🤖 AI Summary
This study addresses the challenges actors face in sustaining character journaling exercises due to high cognitive load, the blank-page dilemma, and insufficient immediate feedback. To mitigate these barriers, the authors propose the concept of “midwifery AI”—a context-aware questioning system powered by large language models that dynamically generates reflective prompts tailored to the actor’s current rehearsal phase and script analysis. Rather than composing content on behalf of the actor, the system scaffolds autonomous reflection through targeted inquiry. A 14-day crossover experiment demonstrates that this approach significantly lowers entry barriers, fosters consistent reflective engagement, and yields stage-specific creative benefits across different phases of rehearsal, thereby preserving the actor’s artistic agency and immersive experience.
📝 Abstract
Character journaling is a well-established exercise in actor training, but many actors struggle to sustain it due to cognitive burden, the blank page problem, and unclear short-term rewards.

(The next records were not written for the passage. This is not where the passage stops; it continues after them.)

/-! ## Claims -/

/-- R77: HOLD by the first row that holds. -/
def Obligations.HoldFollowsItsTable : Prop :=
  ∀ (b : Byte) (h : b.toNat < 128) (s : State), s.Takes (.hold b) →
    (s.entry ⟨b.toNat, h⟩).state.working = true → ClaimsOk s →
    ((s.entry ⟨b.toNat, h⟩).role = .mirror → exec (.hold b) s = .next (s.replied .wrongRole [])) ∧
    ((s.entry ⟨b.toNat, h⟩).role = .source →
      (∀ k : SlotNo, s.claims.slot k = .heldHost ⟨b.toNat, h⟩ →
        exec (.hold b) s = .next (s.replied .done [BitVec.ofNat 8 k.val])) ∧
      (∀ (k : SlotNo) (tag : Tag) (lease : Nat) (renewal : Bool),
        s.claims.slot k = .reserved ⟨b.toNat, h⟩ tag lease renewal →
        exec (.hold b) s = .next (s.replied .claimed [tag.zeroExtend 8, 0x01#8])) ∧
      (∀ (k : SlotNo) (tag : Tag) (lease : Nat), s.claims.slot k = .heldLine ⟨b.toNat, h⟩ tag lease →
        exec (.hold b) s = .next (s.replied .claimed [tag.zeroExtend 8, 0x02#8])) ∧
      ((∀ k : SlotNo, (s.claims.slot k).names ⟨b.toNat, h⟩ = false) →
        (∀ k : SlotNo, s.claims.slot k = .free → (∀ j : SlotNo, j < k → s.claims.slot j ≠ .free) →
          exec (.hold b) s = .next { s.replied .done [BitVec.ofNat 8 k.val] with
            claims := { s.claims with slots := s.claims.slots.set k.val (.heldHost ⟨b.toNat, h⟩) } }) ∧
        ((∀ k : SlotNo, s.claims.slot k ≠ .free) → exec (.hold b) s = .next (s.replied .claimsFull []))))

/-- R78, R79: LET_GO by the first row that holds, and what force does to a LINE slot in the state it is found in. -/
def Obligations.LetGoFollowsItsTable : Prop :=
  ∀ (b force : Byte) (h : b.toNat < 128) (s : State), s.Takes (.letGo b force) →
    (s.entry ⟨b.toNat, h⟩).state.working = true → ClaimsOk s →
    ((s.entry ⟨b.toNat, h⟩).role = .mirror → exec (.letGo b force) s = .next (s.replied .wrongRole [])) ∧
    ((s.entry ⟨b.toNat, h⟩).role = .source →
      ((∀ k : SlotNo, (s.claims.slot k).names ⟨b.toNat, h⟩ = false) →
        exec (.letGo b force) s = .next (s.replied .wrongState [])) ∧
      (∀ k : SlotNo, s.claims.slot k = .heldHost ⟨b.toNat, h⟩ →
        exec (.letGo b force) s = .next { s.replied .done [] with
          claims := { s.claims with slots := s.claims.slots.set k.val .free } }) ∧
      (force = 0x00#8 → (∃ k : SlotNo, (s.claims.slot k).lineClaims ⟨b.toNat, h⟩ = true) →
        exec (.letGo b force) s = .next (s.replied .wrongState [])) ∧
      (force = 0x01#8 →
        (∀ (k : SlotNo) (tag : Tag) (lease : Nat), s.claims.slot k = .heldLine ⟨b.toNat, h⟩ tag lease →
          exec (.letGo b force) s = .next { s.replied .done [] with
            claims := { s.claims with slots := s.claims.slots.set k.val .free }
            attention := s.attention.post ⟨b.toNat, h⟩ (1#13 <<< 11) }) ∧
        (∀ (k : SlotNo) (tag : Tag) (lease : Nat), s.claims.slot k = .reserved ⟨b.toNat, h⟩ tag lease true →
          exec (.letGo b force) s = .next { s.replied .done [] with
            claims := { s.claims with slots := s.claims.slots.set k.val .free }
            attention := s.attention.post ⟨b.toNat, h⟩ (1#13 <<< 11) }) ∧
        (∀ (k : SlotNo) (tag : Tag) (lease : Nat), s.claims.slot k = .reserved ⟨b.toNat, h⟩ tag lease false →
          exec (.letGo b force) s = .next { s.replied .done [] with
            claims := { s.claims with slots := s.claims.slots.set k.val .free } })))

We reframe large language models not as co-authors but as maieutic partners-tools that guide reflection through context-aware questioning rather than producing text on behalf of the user. Based on this perspective, we designed Actor's Note, a journaling tool that tailors questions to the script, role, and rehearsal phase while preserving actor agency. We evaluated the system in a 14-day crossover study with 29 actors using surveys, logs, and interviews. Results indicate that the tool reduced entry barriers, supported sustained reflection, and enriched character exploration, with participants describing different benefits when AI was introduced at earlier versus later rehearsal stages. This work contributes empirical insights and design principles for creativity-support tools that sustain reflective practices while preserving artistic immersion in performance training.